这个年轻人…在伪装!他在用这种方式,为hiro,也为他自己争取一线生机!他强行压下几乎要爆炸的情绪,目光迅速变得锐利而冰冷,也扫向四周,他也感知到了,那些如同毒蛇般潜伏在阴影里的视线,似乎…因为江起这突如其来的高分贝和明显“不专业”的慌乱,而产生了短暂的凝滞和…评估。
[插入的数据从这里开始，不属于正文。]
@[simp] theorem advanceTo_lands (d : Dev) (t : Nat) :
    (advanceTo d t).lands = d.lands := rfl

@[simp] theorem advanceTo_wharf (d : Dev) (t : Nat) :
    (advanceTo d t).wharf = d.wharf := rfl

@[simp] theorem advanceTo_sched (d : Dev) (t : Nat) :
    (advanceTo d t).sched = d.sched := rfl

@[simp] theorem advanceTo_ports (d : Dev) (t : Nat) :
    (advanceTo d t).ports = d.ports := rfl

@[simp] theorem advanceTo_mgmt (d : Dev) (t : Nat) :
    (advanceTo d t).mgmt = d.mgmt := rfl

@[simp] theorem advanceTo_cust (d : Dev) (t : Nat) :
    (advanceTo d t).cust = d.cust := rfl

@[simp] theorem advanceTo_salv (d : Dev) (t : Nat) :
    (advanceTo d t).salv = d.salv := rfl

@[simp] theorem advanceTo_tx (d : Dev) (t : Nat) :
    (advanceTo d t).tx = d.tx := rfl

@[simp] theorem advanceTo_fresh (d : Dev) (t : Nat) :
    (advanceTo d t).fresh = d.fresh := rfl

/-! ## onLand -/

@[simp] theorem onLand_sys (d : Dev) (n : Nat) (f : Landing → Landing) :
    (onLand d n f).sys = d.sys := rfl

@[simp] theorem onLand_cw (d : Dev) (n : Nat) (f : Landing → Landing) :
    (onLand d n f).cw = d.cw := rfl

@[simp] theorem onLand_regs (d : Dev) (n : Nat) (f : Landing → Landing) :
    (onLand d n f).regs = d.regs := rfl

@[simp] theorem onLand_shadow (d : Dev) (n : Nat) (f : Landing → Landing) :
    (onLand d n f).shadow = d.shadow := rfl

@[simp] theorem onLand_lowHeld (d : Dev) (n : Nat) (f : Landing → Landing) :
    (onLand d n f).lowHeld = d.lowHeld := rfl

@[simp] theorem onLand_toll (d : Dev) (n : Nat) (f : Landing → Landing) :
    (onLand d n f).toll = d.toll := rfl

@[simp] theorem onLand_xmap (d : Dev) (n : Nat) (f : Landing → Landing) :
    (onLand d n f).xmap = d.xmap := rfl

@[simp] theorem onLand_flying (d : Dev) (n : Nat) (f : Landing → Landing) :
    (onLand d n f).flying = d.flying := rfl

@[simp] theorem onLand_nextFlying (d : Dev) (n : Nat) (f : Landing → Landing) :
    (onLand d n f).nextFlying = d.nextFlying := rfl

@[simp] theorem onLand_quay (d : Dev) (n : Nat) (f : Landing → Landing) :
    (onLand d n f).quay = d.quay := rfl

@[simp] theorem onLand_tiers (d : Dev) (n : Nat) (f : Landing → Landing) :
    (onLand d n f).tiers = d.tiers := rfl

@[simp] theorem onLand_descs (d : Dev) (n : Nat) (f : Landing → Landing) :
    (onLand d n f).descs = d.descs := rfl

@[simp] theorem onLand_raft (d : Dev) (n : Nat) (f : Landing → Landing) :
    (onLand d n f).raft = d.raft := rfl

@[simp] theorem onLand_purser (d : Dev) (n : Nat) (f : Landing → Landing) :
    (onLand d n f).purser = d.purser := rfl

@[simp] theorem onLand_sound (d : Dev) (n : Nat) (f : Landing → Landing) :
    (onLand d n f).sound = d.sound := rfl

@[simp] theorem onLand_lands (d : Dev) (n : Nat) (f : Landing → Landing) :
    (onLand d n f).lands = modAt f d.lands n := rfl

@[simp] theorem onLand_wharf (d : Dev) (n : Nat) (f : Landing → Landing) :
    (onLand d n f).wharf = d.wharf := rfl

@[simp] theorem onLand_sched (d : Dev) (n : Nat) (f : Landing → Landing) :
    (onLand d n f).sched = d.sched := rfl

@[simp] theorem onLand_ports (d : Dev) (n : Nat) (f : Landing → Landing) :
    (onLand d n f).ports = d.ports := rfl

@[simp] theorem onLand_mgmt (d : Dev) (n : Nat) (f : Landing → Landing) :
    (onLand d n f).mgmt = d.mgmt := rfl

@[simp] theorem onLand_cust (d : Dev) (n : Nat) (f : Landing → Landing) :
    (onLand d n f).cust = d.cust := rfl

@[simp] theorem onLand_salv (d : Dev) (n : Nat) (f : Landing → Landing) :
    (onLand d n f).salv = d.salv := rfl

@[simp] theorem onLand_tx (d : Dev) (n : Nat) (f : Landing → Landing) :
    (onLand d n f).tx = d.tx := rfl

@[simp] theorem onLand_fresh (d : Dev) (n : Nat) (f : Landing → Landing) :
    (onLand d n f).fresh = d.fresh := rfl

/-! ## onSite -/

@[simp] theorem onSite_sys (d : Dev) (n : Nat) (f : Site → Site) :
    (onSite d n f).sys = d.sys := rfl

@[simp] theorem onSite_cw (d : Dev) (n : Nat) (f : Site → Site) :
    (onSite d n f).cw = d.cw := rfl

@[simp] theorem onSite_regs (d : Dev) (n : Nat) (f : Site → Site) :
    (onSite d n f).regs = d.regs := rfl

@[simp] theorem onSite_shadow (d : Dev) (n : Nat) (f : Site → Site) :
    (onSite d n f).shadow = d.shadow := rfl

@[simp] theorem onSite_lowHeld (d : Dev) (n : Nat) (f : Site → Site) :
    (onSite d n f).lowHeld = d.lowHeld := rfl

@[simp] theorem onSite_toll (d : Dev) (n : Nat) (f : Site → Site) :
    (onSite d n f).toll = d.toll := rfl

@[simp] theorem onSite_xmap (d : Dev) (n : Nat) (f : Site → Site) :
    (onSite d n f).xmap = d.xmap := rfl

@[simp] theorem onSite_flying (d : Dev) (n : Nat) (f : Site → Site) :
    (onSite d n f).flying = d.flying := rfl

@[simp] theorem onSite_nextFlying (d : Dev) (n : Nat) (f : Site → Site) :
    (onSite d n f).nextFlying = d.nextFlying := rfl

@[simp] theorem onSite_quay (d : Dev) (n : Nat) (f : Site → Site) :
    (onSite d n f).quay = d.quay := rfl

@[simp] theorem onSite_tiers (d : Dev) (n : Nat) (f : Site → Site) :
    (onSite d n f).tiers = { d.tiers with sites := modAt f d.tiers.sites n } := rfl

@[simp] theorem onSite_descs (d : Dev) (n : Nat) (f : Site → Site) :
    (onSite d n f).descs = d.descs := rfl

@[simp] theorem onSite_raft (d : Dev) (n : Nat) (f : Site → Site) :
    (onSite d n f).raft = d.raft := rfl

@[simp] theorem onSite_purser (d : Dev) (n : Nat) (f : Site → Site) :
    (onSite d n f).purser = d.purser := rfl

@[simp] theorem onSite_sound (d : Dev) (n : Nat) (f : Site → Site) :
    (onSite d n f).sound = d.sound := rfl

@[simp] theorem onSite_lands (d : Dev) (n : Nat) (f : Site → Site) :
    (onSite d n f).lands = d.lands := rfl

@[simp] theorem onSite_wharf (d : Dev) (n : Nat) (f : Site → Site) :
    (onSite d n f).wharf = d.wharf := rfl

@[simp] theorem onSite_sched (d : Dev) (n : Nat) (f : Site → Site) :
    (onSite d n f).sched = d.sched := rfl

@[simp] theorem onSite_ports (d : Dev) (n : Nat) (f : Site → Site) :
    (onSite d n f).ports = d.ports := rfl

@[simp] theorem onSite_mgmt (d : Dev) (n : Nat) (f : Site → Site) :
    (onSite d n f).mgmt = d.mgmt := rfl

@[simp] theorem onSite_cust (d : Dev) (n : Nat) (f : Site → Site) :
    (onSite d n f).cust = d.cust := rfl

@[simp] theorem onSite_salv (d : Dev) (n : Nat) (f : Site → Site) :
    (onSite d n f).salv = d.salv := rfl

@[simp] theorem onSite_tx (d : Dev) (n : Nat) (f : Site → Site) :
    (onSite d n f).tx = d.tx := rfl

@[simp] theorem onSite_fresh (d : Dev) (n : Nat) (f : Site → Site) :
    (onSite d n f).fresh = d.fresh := rfl

/-! ## setRing -/

@[simp] theorem setRing_sys (d : Dev) (b r : Nat) (g : Ring) :
    (setRing d b r g).sys = d.sys := rfl

@[simp] theorem setRing_cw (d : Dev) (b r : Nat) (g : Ring) :
    (setRing d b r g).cw = d.cw := rfl

@[simp] theorem setRing_regs (d : Dev) (b r : Nat) (g : Ring) :
    (setRing d b r g).regs = d.regs := rfl

@[simp] theorem setRing_shadow (d : Dev) (b r : Nat) (g : Ring) :
    (setRing d b r g).shadow = d.shadow := rfl

@[simp] theorem setRing_lowHeld (d : Dev) (b r : Nat) (g : Ring) :
    (setRing d b r g).lowHeld = d.lowHeld := rfl

@[simp] theorem setRing_toll (d : Dev) (b r : Nat) (g : Ring) :
    (setRing d b r g).toll = d.toll := rfl

@[simp] theorem setRing_xmap (d : Dev) (b r : Nat) (g : Ring) :
    (setRing d b r g).xmap = { d.xmap with rings := NMap.set {} d.xmap.rings (b * 64 + r) g } := rfl

@[simp] theorem setRing_flying (d : Dev) (b r : Nat) (g : Ring) :
    (setRing d b r g).flying = d.flying := rfl

@[simp] theorem setRing_nextFlying (d : Dev) (b r : Nat) (g : Ring) :
    (setRing d b r g).nextFlying = d.nextFlying := rfl

@[simp] theorem setRing_quay (d : Dev) (b r : Nat) (g : Ring) :
    (setRing d b r g).quay = d.quay := rfl

@[simp] theorem setRing_tiers (d : Dev) (b r : Nat) (g : Ring) :
    (setRing d b r g).tiers = d.tiers := rfl

@[simp] theorem setRing_descs (d : Dev) (b r : Nat) (g : Ring) :
    (setRing d b r g).descs = d.descs := rfl

@[simp] theorem setRing_raft (d : Dev) (b r : Nat) (g : Ring) :
    (setRing d b r g).raft = d.raft := rfl

@[simp] theorem setRing_purser (d : Dev) (b r : Nat) (g : Ring) :
    (setRing d b r g).purser = d.purser := rfl

@[simp] theorem setRing_sound (d : Dev) (b r : Nat) (g : Ring) :
    (setRing d b r g).sound = d.sound := rfl

@[simp] theorem setRing_lands (d : Dev) (b r : Nat) (g : Ring) :
    (setRing d b r g).lands = d.lands := rfl

@[simp] theorem setRing_wharf (d : Dev) (b r : Nat) (g : Ring) :
    (setRing d b r g).wharf = d.wharf := rfl

@[simp] theorem setRing_sched (d : Dev) (b r : Nat) (g : Ring) :
    (setRing d b r g).sched = d.sched := rfl

@[simp] theorem setRing_ports (d : Dev) (b r : Nat) (g : Ring) :
    (setRing d b r g).ports = d.ports := rfl

@[simp] theorem setRing_mgmt (d : Dev) (b r : Nat) (g : Ring) :
    (setRing d b r g).mgmt = d.mgmt := rfl

@[simp] theorem setRing_cust (d : Dev) (b r : Nat) (g : Ring) :
    (setRing d b r g).cust = d.cust := rfl

@[simp] theorem setRing_salv (d : Dev) (b r : Nat) (g : Ring) :
    (setRing d b r g).salv = d.salv := rfl

@[simp] theorem setRing_tx (d : Dev) (b r : Nat) (g : Ring) :
    (setRing d b r g).tx = d.tx := rfl

@[simp] theorem setRing_fresh (d : Dev) (b r : Nat) (g : Ring) :
    (setRing d b r g).fresh = d.fresh := rfl

/-! ## pushFrame -/

@[simp] theorem pushFrame_sys (d : Dev) (f : Frame) :
    (pushFrame d f).sys = d.sys := rfl

@[simp] theorem pushFrame_cw (d : Dev) (f : Frame) :
    (pushFrame d f).cw = if f.input == 9 then (sendCw d (f.bank == 1) .frame f.cls).cw else d.cw := rfl

@[simp] theorem pushFrame_regs (d : Dev) (f : Frame) :
    (pushFrame d f).regs = d.regs := rfl

@[simp] theorem pushFrame_shadow (d : Dev) (f : Frame) :
    (pushFrame d f).shadow = d.shadow := rfl

@[simp] theorem pushFrame_lowHeld (d : Dev) (f : Frame) :
    (pushFrame d f).lowHeld = d.lowHeld := rfl

@[simp] theorem pushFrame_toll (d : Dev) (f : Frame) :
    (pushFrame d f).toll = d.toll := rfl

@[simp] theorem pushFrame_xmap (d : Dev) (f : Frame) :
    (pushFrame d f).xmap = d.xmap := rfl

@[simp] theorem pushFrame_flying (d : Dev) (f : Frame) :
    (pushFrame d f).flying = d.flying := rfl

@[simp] theorem pushFrame_nextFlying (d : Dev) (f : Frame) :
    (pushFrame d f).nextFlying = d.nextFlying := rfl

@[simp] theorem pushFrame_quay (d : Dev) (f : Frame) :
    (pushFrame d f).quay = d.quay := rfl

@[simp] theorem pushFrame_tiers (d : Dev) (f : Frame) :
    (pushFrame d f).tiers = d.tiers := rfl

@[simp] theorem pushFrame_descs (d : Dev) (f : Frame) :
    (pushFrame d f).descs = d.descs := rfl

@[simp] theorem pushFrame_raft (d : Dev) (f : Frame) :
    (pushFrame d f).raft = d.raft := rfl

@[simp] theorem pushFrame_purser (d : Dev) (f : Frame) :
    (pushFrame d f).purser = d.purser := rfl

@[simp] theorem pushFrame_sound (d : Dev) (f : Frame) :
    (pushFrame d f).sound = d.sound := rfl

@[simp] theorem pushFrame_lands (d : Dev) (f : Frame) :
    (pushFrame d f).lands = d.lands := rfl

@[simp] theorem pushFrame_wharf (d : Dev) (f : Frame) :
    (pushFrame d f).wharf = { d.wharf with
      frames := d.wharf.frames ++ [{ f with id := d.wharf.nextFrame, stamp := d.sys.ltc }]
      nextFrame := d.wharf.nextFrame + 1 } := rfl

@[simp] theorem pushFrame_sched (d : Dev) (f : Frame) :
    (pushFrame d f).sched = d.sched := rfl

@[simp] theorem pushFrame_ports (d : Dev) (f : Frame) :
    (pushFrame d f).ports = d.ports := rfl

@[simp] theorem pushFrame_mgmt (d : Dev) (f : Frame) :
    (pushFrame d f).mgmt = d.mgmt := rfl

@[simp] theorem pushFrame_cust (d : Dev) (f : Frame) :
    (pushFrame d f).cust = d.cust := rfl

@[simp] theorem pushFrame_salv (d : Dev) (f : Frame) :
    (pushFrame d f).salv = d.salv := rfl

@[simp] theorem pushFrame_tx (d : Dev) (f : Frame) :
    (pushFrame d f).tx = d.tx := rfl

@[simp] theorem pushFrame_fresh (d : Dev) (f : Frame) :
    (pushFrame d f).fresh = d.fresh := rfl

/-! ## setMem -/

@[simp] theorem setMem_sys (d : Dev) (c : Nat) (l : List Byte) :
    (setMem d c l).sys = d.sys := rfl

@[simp] theorem setMem_cw (d : Dev) (c : Nat) (l : List Byte) :
    (setMem d c l).cw = d.cw := rfl

@[simp] theorem setMem_regs (d : Dev) (c : Nat) (l : List Byte) :
    (setMem d c l).regs = d.regs := rfl

@[simp] theorem setMem_shadow (d : Dev) (c : Nat) (l : List Byte) :
    (setMem d c l).shadow = d.shadow := rfl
“打电话!叫救护车!报警啊!”江起继续对着降谷零“哭喊”,眼神却死死盯着他,传递着明确的信号——配合我,制造混乱和公开化的假象!
降谷零几乎是瞬间就进入了角色,他猛地掏出手机,用颤抖的、仿佛惊慌失措的声音,对着话筒语无伦次地大喊:“喂!是警察吗?救命!这里有人中枪了!在xx区拆迁楼天台!流了好多血!快叫救护车!快点啊!”他的表演天衣无缝,将一个目睹惨剧的普通市民的恐惧和急切表现得淋漓尽致。
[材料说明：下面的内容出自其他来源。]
-- ==== Sys2Proof/Laws/Control.lean ====
section
/-! SUPPORT. A write of a register: where it reaches its page, all it does is what the page does with the value. -/

namespace Sys2Proof.Machine

open Sys2Proof

/-- A command that writes a register, and reaches it, leaves the device that its page leaves. -/
theorem writes_of (c : Instr) (s : State) (p : Path) (off : Nat) (pa : PageId) (width : Nat) (v : Dev → Nat) (D : Dev)
    (hc : exec c s = s.write p off width v) (hr : Reaches s.dev p off pa) (hok : accessOk off width = true)
    (hw : writePage p pa off width (v s.dev % 2 ^ width) (NMap.get none s.dev.lowHeld (pathIx p)) (dropHalves s.dev p) s.fuses = (D, s.fuses))
    (hd : ∀ q, pageDead (dropHalves s.dev p) q = pageDead s.dev q := by intros; rfl) :
    exec c s = .next (written s p D) := by
  obtain ⟨h1, h2, h3, h4, h5, h6, h7⟩ := hr
  have hm := dueCtl_none (fz := s.fuses) h6 h7
  unfold written afterAccess
  rw [hc]
  simp only [State.write, State.runCtl, State.runFuses, hm, accessWrite, h1, h2, ctlWrite, hok, h3, h4, hd, h5, hw]
  simp

end Sys2Proof.Machine
end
在两人这番突如其来的、高分贝的“表演”中,天台周围那股冰冷的监视气息,开始迅速消退、远离。
一个咋咋呼呼的“目击路人”,加上一个正在“惊慌报警”的同伴,这意味着现场很快就会暴露在官方视野下。
对于完成了“灭口”任务的组织成员来说,此时最优的选择就是立刻消失,而不是冒着暴露的风险去确认一个“已死”目标的状况,或者清理两个很快就会引来警察的“麻烦”。
危险暂时解除了!
江起和降谷零几乎是同时停止了表演。
江起深吸一口气,重新将全部注意力放回伤者身上。脉搏依旧微弱,但还在跳,出血被银针和压迫暂时锁住,但情况依然危殆。
“他怎么样?”降谷零蹲下身,声音压得极低,充满了压抑的颤抖和急切,他的手想碰触hiro,又不敢,悬在半空。
“右位心,左胸枪伤,大概率是贯穿伤,肺部和血管损伤严重,失血性休克。”江起语速极快,手下不停,又取出几根针,快速刺入内关、足三里等穴,加强强心升压的效果,“我的针和药暂时吊住了他一口气,但必须立刻手术!不能等救护车,太慢,也太公开!”
“我有渠道。”降谷零立刻接口,紫灰色的眼眸中闪过一丝决绝的寒光,“绝对保密,最快的医疗支持,但需要立刻转移!”
“你能保证转移途中绝对平稳,并且五分钟内得到专业处置吗?”江起盯着他。
“能!”降谷零毫不犹豫。
“好!”江起不再废话,他看了一眼依旧插在缺盆穴的银针,那是他封锁出血的关键,不能现在起针。“帮我,保持这个按压的力道和角度,绝对不能变!我们抬他下去!”
降谷零立刻接手,用戴着黑色手套的手,精准地取代了江起按压伤口的位置,力道稳如磐石。
江起则小心翼翼地将景光的上半身扶起一些,让降谷零能更方便发力,两人合力,极其缓慢、平稳地将昏迷的景光抬了起来。
就在他们准备离开时,江起下意识地瞥了一眼之前赤井秀一隐藏的断墙阴影,那里空空如也,只有夜风吹过。